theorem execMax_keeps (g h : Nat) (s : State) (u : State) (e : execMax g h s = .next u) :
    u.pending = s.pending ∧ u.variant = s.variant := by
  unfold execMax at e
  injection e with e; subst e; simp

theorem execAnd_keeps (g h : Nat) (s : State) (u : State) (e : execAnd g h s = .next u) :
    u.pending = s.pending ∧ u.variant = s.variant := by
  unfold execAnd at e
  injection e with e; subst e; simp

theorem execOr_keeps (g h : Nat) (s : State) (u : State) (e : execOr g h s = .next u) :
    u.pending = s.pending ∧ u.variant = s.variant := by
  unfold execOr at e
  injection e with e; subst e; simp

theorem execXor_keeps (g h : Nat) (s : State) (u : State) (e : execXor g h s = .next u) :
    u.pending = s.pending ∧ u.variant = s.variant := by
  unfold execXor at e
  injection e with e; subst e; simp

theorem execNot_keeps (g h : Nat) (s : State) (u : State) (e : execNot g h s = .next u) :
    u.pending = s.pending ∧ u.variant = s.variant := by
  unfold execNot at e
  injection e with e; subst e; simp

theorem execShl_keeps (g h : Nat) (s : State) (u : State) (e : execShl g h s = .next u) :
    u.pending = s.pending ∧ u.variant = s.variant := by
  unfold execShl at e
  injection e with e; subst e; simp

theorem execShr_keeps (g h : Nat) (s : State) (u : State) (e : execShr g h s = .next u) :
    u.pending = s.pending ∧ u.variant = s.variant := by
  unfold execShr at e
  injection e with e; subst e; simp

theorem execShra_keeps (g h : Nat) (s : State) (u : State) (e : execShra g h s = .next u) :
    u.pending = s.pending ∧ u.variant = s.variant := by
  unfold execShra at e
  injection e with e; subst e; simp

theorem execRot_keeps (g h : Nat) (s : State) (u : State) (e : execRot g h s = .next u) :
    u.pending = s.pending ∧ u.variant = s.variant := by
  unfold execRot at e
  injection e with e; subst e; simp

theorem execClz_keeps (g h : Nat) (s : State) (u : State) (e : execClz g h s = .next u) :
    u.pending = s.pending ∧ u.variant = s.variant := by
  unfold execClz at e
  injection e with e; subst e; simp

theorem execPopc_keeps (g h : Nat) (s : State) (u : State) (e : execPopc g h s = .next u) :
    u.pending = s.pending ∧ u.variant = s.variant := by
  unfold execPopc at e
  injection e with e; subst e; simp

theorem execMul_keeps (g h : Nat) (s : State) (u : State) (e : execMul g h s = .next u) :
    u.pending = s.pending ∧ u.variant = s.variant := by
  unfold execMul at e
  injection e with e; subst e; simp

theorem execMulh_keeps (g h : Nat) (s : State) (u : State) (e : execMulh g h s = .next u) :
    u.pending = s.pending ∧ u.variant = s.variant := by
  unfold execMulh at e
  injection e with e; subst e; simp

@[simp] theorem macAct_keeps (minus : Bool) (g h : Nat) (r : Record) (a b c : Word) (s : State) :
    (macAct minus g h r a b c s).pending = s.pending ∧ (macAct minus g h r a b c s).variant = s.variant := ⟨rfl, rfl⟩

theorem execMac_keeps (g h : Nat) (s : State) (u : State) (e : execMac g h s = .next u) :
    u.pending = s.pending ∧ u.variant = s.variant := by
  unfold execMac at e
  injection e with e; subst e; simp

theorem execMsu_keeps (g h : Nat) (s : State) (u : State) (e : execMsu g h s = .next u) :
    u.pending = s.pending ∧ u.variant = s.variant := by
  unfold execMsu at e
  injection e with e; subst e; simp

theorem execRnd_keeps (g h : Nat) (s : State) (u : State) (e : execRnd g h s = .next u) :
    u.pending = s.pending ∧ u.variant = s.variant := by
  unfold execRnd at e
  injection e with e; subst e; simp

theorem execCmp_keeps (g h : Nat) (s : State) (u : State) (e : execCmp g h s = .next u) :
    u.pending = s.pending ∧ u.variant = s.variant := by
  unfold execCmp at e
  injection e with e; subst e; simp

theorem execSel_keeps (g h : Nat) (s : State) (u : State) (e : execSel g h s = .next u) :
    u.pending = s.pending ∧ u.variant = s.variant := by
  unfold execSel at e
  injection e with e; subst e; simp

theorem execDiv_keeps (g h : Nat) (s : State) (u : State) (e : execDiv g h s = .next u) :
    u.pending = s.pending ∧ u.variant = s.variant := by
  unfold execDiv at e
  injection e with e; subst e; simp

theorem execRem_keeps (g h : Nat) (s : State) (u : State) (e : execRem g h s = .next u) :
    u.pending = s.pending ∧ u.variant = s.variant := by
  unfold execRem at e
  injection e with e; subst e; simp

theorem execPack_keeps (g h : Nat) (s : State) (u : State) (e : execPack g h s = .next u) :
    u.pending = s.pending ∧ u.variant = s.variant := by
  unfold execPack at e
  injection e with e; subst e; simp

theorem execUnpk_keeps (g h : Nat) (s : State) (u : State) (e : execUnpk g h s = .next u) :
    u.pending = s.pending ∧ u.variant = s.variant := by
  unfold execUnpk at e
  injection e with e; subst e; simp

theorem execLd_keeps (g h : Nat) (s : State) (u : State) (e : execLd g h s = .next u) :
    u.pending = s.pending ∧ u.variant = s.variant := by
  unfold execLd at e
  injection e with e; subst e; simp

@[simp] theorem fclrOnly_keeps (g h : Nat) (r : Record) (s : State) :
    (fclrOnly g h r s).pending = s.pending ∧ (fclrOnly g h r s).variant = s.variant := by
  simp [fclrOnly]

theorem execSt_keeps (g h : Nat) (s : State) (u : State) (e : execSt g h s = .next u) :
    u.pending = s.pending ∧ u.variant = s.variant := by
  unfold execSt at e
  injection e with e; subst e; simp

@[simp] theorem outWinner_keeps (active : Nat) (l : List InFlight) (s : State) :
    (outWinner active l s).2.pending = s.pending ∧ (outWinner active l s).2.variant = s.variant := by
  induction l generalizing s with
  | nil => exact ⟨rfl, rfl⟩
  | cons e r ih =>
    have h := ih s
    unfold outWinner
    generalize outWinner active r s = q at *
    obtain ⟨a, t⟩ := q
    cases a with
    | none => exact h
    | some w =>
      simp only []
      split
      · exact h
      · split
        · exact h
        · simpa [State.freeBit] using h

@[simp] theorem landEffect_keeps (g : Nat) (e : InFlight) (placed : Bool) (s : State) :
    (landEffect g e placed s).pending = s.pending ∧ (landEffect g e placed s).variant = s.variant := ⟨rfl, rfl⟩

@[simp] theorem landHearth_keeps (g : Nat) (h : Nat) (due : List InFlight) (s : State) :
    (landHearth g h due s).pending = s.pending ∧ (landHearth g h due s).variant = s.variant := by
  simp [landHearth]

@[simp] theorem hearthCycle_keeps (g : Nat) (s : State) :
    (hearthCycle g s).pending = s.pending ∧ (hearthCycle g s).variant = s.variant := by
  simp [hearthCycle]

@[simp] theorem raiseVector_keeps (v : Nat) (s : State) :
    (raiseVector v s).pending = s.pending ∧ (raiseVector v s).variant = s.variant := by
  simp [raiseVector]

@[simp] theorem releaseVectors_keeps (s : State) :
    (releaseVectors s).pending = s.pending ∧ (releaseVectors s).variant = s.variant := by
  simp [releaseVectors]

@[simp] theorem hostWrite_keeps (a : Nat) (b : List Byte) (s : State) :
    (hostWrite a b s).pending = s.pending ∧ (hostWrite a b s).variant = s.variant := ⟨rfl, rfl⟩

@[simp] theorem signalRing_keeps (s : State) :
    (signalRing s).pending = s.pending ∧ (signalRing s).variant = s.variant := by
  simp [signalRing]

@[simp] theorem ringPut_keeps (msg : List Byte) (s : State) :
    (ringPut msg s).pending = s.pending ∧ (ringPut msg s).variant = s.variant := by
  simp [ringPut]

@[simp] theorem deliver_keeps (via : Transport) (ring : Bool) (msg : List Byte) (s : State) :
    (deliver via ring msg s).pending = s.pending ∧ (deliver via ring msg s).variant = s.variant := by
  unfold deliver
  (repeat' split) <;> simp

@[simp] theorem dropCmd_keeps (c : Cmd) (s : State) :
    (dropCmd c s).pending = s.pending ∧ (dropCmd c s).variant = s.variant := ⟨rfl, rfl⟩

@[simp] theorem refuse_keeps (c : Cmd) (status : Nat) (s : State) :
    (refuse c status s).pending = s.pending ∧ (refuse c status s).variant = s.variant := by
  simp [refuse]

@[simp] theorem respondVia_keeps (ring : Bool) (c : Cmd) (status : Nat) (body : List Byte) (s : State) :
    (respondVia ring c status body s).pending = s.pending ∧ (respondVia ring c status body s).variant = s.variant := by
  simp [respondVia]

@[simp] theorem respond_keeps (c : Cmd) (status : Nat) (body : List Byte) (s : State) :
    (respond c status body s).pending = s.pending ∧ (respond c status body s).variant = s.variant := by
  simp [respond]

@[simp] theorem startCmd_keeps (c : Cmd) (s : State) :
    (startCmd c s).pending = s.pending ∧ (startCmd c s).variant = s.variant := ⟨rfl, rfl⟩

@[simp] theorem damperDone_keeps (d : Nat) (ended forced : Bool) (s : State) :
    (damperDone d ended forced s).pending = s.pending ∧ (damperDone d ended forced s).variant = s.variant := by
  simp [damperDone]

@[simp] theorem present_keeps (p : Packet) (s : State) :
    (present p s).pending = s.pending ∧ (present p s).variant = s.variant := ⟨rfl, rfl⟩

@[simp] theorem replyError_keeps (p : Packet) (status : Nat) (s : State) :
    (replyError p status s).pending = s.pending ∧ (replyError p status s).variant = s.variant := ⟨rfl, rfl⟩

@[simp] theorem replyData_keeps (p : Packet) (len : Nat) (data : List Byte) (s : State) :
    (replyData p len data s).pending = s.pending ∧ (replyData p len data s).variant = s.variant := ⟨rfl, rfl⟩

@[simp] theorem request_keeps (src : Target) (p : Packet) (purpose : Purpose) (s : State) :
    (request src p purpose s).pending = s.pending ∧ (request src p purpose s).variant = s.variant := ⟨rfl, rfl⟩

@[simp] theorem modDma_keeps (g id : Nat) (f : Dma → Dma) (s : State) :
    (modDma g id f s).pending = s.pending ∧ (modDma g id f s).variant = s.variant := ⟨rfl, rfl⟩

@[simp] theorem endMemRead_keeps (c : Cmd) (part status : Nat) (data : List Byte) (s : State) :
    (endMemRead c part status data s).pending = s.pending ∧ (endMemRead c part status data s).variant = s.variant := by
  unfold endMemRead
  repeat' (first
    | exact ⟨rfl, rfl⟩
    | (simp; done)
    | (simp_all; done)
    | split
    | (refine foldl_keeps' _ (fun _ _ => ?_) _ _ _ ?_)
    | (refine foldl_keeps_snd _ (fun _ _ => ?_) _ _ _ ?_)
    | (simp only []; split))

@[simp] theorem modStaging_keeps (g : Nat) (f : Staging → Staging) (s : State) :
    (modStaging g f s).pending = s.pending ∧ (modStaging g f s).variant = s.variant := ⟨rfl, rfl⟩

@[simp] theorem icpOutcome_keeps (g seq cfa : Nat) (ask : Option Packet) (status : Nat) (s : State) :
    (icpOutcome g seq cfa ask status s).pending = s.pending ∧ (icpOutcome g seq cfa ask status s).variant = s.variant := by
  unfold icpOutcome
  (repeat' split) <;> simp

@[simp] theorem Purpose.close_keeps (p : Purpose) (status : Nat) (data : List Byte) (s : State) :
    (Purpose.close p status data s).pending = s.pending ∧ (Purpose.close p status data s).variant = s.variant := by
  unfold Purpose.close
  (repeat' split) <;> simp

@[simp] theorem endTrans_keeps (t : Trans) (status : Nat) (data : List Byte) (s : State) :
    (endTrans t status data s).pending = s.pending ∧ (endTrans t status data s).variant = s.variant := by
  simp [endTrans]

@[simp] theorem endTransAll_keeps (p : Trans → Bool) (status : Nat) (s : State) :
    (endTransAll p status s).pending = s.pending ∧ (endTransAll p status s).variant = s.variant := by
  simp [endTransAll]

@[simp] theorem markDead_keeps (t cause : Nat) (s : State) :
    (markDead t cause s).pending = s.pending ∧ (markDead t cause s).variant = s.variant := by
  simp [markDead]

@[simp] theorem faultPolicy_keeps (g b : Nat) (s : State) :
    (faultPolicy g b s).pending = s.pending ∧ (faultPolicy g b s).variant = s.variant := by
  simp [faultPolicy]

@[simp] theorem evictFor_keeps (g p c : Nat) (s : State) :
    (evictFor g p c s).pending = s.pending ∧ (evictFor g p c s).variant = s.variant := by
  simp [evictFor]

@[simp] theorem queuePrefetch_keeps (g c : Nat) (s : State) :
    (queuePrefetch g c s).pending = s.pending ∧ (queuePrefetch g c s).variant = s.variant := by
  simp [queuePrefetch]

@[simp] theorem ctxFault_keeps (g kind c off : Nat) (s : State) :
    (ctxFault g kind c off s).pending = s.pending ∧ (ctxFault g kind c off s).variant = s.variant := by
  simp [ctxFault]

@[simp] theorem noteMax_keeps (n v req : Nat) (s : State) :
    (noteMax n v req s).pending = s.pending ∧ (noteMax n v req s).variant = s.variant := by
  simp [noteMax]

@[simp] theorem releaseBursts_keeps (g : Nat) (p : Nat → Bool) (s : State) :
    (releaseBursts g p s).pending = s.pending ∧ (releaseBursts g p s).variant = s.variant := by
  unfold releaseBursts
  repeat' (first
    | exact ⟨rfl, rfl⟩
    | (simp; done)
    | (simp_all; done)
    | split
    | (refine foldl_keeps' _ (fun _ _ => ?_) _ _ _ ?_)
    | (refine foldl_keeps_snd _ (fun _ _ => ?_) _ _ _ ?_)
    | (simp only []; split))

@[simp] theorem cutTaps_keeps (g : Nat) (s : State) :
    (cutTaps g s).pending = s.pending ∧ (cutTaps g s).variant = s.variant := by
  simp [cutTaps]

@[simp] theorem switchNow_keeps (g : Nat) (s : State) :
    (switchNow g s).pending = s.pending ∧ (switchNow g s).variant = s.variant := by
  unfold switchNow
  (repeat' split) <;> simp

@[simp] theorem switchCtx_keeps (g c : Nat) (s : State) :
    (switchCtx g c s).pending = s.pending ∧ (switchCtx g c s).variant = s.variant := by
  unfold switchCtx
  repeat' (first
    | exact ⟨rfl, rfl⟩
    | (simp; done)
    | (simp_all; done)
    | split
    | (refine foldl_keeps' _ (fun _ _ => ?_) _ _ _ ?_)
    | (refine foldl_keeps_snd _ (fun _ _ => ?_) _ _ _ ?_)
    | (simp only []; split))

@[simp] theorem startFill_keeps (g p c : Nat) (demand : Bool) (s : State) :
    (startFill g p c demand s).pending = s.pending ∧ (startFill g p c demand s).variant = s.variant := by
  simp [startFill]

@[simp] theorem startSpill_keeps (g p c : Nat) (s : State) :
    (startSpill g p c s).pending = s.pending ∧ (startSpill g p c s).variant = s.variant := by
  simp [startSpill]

#####

## Work task:
Lines to set down from above: the line with "unfold Purpose.close", the line with "simp [queuePrefetch]", and every line between, each exactly as written.

## Solution to the exercise:
  unfold Purpose.close
  (repeat' split) <;> simp

@[simp] theorem endTrans_keeps (t : Trans) (status : Nat) (data : List Byte) (s : State) :
    (endTrans t status data s).pending = s.pending ∧ (endTrans t status data s).variant = s.variant := by
  simp [endTrans]

@[simp] theorem endTransAll_keeps (p : Trans → Bool) (status : Nat) (s : State) :
    (endTransAll p status s).pending = s.pending ∧ (endTransAll p status s).variant = s.variant := by
  simp [endTransAll]

@[simp] theorem markDead_keeps (t cause : Nat) (s : State) :
    (markDead t cause s).pending = s.pending ∧ (markDead t cause s).variant = s.variant := by
  simp [markDead]

@[simp] theorem faultPolicy_keeps (g b : Nat) (s : State) :
    (faultPolicy g b s).pending = s.pending ∧ (faultPolicy g b s).variant = s.variant := by
  simp [faultPolicy]

@[simp] theorem evictFor_keeps (g p c : Nat) (s : State) :
    (evictFor g p c s).pending = s.pending ∧ (evictFor g p c s).variant = s.variant := by
  simp [evictFor]

@[simp] theorem queuePrefetch_keeps (g c : Nat) (s : State) :
    (queuePrefetch g c s).pending = s.pending ∧ (queuePrefetch g c s).variant = s.variant := by
  simp [queuePrefetch]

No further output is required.